Work instruction
Report every line of the records that includes the word "sched".

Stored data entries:
=== Begin Enclosure ===
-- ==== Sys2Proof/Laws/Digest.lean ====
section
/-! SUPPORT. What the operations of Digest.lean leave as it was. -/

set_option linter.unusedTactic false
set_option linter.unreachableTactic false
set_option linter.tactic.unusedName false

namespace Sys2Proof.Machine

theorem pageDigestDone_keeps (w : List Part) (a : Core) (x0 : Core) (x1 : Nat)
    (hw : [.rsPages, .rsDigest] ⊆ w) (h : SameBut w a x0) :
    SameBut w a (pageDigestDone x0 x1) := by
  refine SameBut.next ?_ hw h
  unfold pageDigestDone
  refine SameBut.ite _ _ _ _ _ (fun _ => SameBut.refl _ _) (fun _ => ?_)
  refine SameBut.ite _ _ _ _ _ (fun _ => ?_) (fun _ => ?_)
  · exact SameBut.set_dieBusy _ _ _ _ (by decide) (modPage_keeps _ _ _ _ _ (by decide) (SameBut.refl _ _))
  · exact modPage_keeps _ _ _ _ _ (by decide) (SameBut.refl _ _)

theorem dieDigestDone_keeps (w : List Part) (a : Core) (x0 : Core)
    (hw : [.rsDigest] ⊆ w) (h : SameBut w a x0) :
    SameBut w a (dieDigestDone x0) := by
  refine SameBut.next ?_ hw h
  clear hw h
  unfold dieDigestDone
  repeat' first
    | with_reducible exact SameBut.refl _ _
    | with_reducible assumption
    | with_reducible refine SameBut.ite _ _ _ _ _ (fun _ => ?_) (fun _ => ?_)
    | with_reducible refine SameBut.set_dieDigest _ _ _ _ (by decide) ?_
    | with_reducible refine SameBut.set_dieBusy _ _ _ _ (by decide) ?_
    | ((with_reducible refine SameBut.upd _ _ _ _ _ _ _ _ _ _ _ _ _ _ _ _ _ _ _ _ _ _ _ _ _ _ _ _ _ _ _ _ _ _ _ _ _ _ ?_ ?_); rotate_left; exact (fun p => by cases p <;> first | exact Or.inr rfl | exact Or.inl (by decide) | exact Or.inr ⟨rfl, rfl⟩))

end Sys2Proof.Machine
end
=== End Enclosure ===
=== Begin Enclosure ===
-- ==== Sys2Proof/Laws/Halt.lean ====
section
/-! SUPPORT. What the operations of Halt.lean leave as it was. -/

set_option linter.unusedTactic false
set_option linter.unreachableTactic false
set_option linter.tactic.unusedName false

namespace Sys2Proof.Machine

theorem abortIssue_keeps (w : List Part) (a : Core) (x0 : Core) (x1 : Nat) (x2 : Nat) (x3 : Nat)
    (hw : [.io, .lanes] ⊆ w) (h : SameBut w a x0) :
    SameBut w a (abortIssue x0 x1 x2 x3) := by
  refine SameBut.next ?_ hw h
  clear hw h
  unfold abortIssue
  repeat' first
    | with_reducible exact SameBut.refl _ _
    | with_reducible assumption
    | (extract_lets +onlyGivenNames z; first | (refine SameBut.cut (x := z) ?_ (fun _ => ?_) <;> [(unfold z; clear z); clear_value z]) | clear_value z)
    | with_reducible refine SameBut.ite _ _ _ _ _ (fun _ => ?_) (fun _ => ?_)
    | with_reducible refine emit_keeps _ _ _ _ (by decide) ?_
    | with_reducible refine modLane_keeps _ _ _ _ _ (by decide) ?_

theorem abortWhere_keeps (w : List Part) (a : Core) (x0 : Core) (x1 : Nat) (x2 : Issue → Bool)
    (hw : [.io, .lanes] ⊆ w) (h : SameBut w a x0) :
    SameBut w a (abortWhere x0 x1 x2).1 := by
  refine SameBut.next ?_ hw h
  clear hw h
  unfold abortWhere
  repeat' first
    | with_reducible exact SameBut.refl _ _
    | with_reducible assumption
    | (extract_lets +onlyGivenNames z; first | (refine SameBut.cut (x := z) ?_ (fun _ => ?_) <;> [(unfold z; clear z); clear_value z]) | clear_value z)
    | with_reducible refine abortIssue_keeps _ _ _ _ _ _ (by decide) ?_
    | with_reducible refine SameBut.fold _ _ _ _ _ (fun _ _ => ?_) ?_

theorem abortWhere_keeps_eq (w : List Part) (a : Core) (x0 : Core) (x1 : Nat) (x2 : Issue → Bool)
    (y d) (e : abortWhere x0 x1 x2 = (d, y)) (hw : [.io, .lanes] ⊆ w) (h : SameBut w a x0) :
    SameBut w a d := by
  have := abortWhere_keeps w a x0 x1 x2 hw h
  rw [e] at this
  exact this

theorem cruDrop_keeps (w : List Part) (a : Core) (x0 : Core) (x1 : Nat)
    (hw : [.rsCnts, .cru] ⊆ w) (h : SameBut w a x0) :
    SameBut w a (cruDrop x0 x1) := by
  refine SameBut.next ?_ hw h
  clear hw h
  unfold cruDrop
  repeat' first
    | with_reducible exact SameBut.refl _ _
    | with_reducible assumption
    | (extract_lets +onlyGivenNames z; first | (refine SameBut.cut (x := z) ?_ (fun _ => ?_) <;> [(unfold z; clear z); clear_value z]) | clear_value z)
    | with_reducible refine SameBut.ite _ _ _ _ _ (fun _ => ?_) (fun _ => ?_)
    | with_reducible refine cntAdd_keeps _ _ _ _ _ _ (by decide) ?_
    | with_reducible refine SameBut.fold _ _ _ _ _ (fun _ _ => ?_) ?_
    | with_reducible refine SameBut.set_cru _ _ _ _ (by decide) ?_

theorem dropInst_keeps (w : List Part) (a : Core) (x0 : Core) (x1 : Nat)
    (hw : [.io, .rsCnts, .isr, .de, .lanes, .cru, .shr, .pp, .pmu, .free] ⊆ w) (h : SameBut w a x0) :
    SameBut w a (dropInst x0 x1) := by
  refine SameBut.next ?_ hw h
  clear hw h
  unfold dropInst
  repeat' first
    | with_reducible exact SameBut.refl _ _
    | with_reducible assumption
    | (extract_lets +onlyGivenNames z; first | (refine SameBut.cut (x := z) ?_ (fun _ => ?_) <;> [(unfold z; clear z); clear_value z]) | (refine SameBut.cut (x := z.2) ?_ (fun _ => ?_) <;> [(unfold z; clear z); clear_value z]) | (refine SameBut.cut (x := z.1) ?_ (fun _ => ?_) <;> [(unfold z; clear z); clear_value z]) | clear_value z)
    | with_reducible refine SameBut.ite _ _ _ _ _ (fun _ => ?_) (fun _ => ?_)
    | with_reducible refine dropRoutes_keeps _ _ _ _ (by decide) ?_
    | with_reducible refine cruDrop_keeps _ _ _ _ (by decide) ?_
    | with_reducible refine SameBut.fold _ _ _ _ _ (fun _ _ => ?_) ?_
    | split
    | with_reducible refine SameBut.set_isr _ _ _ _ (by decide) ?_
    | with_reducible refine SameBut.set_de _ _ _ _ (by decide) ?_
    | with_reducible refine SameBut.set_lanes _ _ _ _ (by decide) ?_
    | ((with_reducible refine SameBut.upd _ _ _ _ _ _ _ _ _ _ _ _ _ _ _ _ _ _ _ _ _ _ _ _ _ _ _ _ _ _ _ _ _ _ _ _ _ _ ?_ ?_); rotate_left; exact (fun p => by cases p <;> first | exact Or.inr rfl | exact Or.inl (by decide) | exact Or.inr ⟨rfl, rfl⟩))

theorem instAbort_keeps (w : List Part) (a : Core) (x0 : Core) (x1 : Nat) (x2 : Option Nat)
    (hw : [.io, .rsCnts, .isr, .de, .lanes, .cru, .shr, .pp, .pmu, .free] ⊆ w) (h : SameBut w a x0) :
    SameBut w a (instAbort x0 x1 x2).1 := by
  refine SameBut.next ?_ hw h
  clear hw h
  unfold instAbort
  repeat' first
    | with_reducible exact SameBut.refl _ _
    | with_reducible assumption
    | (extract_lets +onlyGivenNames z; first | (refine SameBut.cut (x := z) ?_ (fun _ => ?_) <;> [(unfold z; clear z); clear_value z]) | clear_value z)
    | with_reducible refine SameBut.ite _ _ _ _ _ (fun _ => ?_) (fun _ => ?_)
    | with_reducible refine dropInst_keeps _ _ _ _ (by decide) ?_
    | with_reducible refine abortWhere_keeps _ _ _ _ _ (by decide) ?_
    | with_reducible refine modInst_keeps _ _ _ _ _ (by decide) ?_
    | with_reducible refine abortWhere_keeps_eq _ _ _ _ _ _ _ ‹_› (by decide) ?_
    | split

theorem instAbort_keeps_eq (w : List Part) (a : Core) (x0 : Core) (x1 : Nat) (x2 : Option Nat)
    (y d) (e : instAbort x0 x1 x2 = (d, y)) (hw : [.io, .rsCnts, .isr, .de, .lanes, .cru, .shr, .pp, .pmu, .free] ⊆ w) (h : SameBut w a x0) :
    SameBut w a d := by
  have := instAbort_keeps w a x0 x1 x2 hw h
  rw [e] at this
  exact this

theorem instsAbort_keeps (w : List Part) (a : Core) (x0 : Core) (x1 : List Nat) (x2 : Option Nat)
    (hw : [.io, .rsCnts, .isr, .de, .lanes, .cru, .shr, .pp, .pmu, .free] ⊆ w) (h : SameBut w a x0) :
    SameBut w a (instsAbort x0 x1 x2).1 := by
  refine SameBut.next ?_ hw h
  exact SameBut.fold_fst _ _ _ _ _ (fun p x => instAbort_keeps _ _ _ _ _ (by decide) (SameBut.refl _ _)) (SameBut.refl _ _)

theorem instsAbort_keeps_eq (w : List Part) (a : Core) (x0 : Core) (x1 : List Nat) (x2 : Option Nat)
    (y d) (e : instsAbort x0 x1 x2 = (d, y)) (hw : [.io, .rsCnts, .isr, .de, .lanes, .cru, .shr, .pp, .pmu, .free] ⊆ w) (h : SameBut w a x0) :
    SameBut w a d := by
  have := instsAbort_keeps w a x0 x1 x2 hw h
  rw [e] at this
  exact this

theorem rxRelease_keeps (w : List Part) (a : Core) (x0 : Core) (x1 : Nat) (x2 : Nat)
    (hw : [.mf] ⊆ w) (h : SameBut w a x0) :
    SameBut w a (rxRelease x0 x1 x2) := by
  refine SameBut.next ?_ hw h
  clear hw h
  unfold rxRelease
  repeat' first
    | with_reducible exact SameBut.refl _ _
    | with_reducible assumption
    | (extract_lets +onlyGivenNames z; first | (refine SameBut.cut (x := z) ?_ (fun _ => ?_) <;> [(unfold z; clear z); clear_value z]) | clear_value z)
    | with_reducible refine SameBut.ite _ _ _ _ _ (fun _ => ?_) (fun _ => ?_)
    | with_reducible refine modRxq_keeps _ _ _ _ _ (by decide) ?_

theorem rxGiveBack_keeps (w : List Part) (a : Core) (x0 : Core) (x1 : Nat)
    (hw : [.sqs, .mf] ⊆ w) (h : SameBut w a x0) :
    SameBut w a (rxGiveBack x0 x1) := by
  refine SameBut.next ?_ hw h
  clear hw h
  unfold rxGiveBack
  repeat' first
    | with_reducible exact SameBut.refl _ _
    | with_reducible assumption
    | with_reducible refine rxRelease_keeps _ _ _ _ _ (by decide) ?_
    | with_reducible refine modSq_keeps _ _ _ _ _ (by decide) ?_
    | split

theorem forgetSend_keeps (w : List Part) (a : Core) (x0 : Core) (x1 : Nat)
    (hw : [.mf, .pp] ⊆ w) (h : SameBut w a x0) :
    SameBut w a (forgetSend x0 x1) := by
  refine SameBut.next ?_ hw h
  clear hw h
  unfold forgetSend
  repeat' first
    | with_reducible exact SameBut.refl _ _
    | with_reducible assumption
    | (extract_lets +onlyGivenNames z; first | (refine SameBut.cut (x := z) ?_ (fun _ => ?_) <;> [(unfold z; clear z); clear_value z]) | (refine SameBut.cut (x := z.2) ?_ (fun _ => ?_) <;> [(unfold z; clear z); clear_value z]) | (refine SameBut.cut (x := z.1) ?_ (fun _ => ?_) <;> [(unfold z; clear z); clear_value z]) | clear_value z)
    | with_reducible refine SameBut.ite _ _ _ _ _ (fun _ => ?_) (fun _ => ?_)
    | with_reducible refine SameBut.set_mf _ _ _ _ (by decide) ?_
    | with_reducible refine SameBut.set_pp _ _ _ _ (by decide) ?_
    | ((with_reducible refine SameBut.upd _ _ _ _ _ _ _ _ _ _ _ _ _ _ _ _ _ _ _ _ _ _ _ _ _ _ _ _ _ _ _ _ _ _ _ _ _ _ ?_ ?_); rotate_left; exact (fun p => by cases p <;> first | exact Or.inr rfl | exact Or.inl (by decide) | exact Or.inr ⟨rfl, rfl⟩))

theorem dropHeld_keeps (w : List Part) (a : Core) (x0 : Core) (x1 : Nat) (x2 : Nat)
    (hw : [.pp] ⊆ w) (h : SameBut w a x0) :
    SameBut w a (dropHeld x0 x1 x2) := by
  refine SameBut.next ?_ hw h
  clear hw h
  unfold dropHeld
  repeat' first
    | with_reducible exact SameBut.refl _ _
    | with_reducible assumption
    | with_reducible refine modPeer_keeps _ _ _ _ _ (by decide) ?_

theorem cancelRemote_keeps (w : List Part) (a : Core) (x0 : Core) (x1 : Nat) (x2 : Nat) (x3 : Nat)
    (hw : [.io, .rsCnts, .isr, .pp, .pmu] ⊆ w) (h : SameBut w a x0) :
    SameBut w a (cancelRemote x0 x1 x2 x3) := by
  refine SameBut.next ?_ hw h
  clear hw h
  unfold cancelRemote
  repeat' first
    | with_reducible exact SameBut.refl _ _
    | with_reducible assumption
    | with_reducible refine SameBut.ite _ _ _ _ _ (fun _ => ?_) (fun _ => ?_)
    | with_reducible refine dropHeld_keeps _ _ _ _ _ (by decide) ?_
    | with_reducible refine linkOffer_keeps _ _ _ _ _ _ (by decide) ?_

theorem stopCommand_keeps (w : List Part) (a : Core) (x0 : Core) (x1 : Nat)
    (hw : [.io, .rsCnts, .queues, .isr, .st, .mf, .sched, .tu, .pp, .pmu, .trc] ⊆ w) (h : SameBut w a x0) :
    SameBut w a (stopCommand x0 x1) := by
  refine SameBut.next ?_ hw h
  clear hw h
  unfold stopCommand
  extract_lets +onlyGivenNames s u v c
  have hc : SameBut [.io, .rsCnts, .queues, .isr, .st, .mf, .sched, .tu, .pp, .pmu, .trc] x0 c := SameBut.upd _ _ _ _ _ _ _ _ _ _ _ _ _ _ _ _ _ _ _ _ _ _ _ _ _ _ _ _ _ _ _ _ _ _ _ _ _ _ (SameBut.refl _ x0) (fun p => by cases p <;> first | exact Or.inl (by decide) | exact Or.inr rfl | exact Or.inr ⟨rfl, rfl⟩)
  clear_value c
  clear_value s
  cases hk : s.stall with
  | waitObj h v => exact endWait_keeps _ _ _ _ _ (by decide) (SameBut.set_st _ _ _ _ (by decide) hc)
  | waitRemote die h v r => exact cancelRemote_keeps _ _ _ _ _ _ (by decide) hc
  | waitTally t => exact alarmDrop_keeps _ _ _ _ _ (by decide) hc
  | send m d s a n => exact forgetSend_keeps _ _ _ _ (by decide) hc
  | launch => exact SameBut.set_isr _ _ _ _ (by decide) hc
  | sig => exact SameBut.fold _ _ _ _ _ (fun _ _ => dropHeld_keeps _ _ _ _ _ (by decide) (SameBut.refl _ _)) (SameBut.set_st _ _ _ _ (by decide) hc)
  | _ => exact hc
=== End Enclosure ===
Response
    (hw : [.io, .rsCnts, .queues, .isr, .st, .mf, .sched, .tu, .pp, .pmu, .trc] ⊆ w) (h : SameBut w a x0) :
  have hc : SameBut [.io, .rsCnts, .queues, .isr, .st, .mf, .sched, .tu, .pp, .pmu, .trc] x0 c := SameBut.upd _ _ _ _ _ _ _ _ _ _ _ _ _ _ _ _ _ _ _ _ _ _ _ _ _ _ _ _ _ _ _ _ _ _ _ _ _ _ (SameBut.refl _ x0) (fun p => by cases p <;> first | exact Or.inl (by decide) | exact Or.inr rfl | exact Or.inr ⟨rfl, rfl⟩)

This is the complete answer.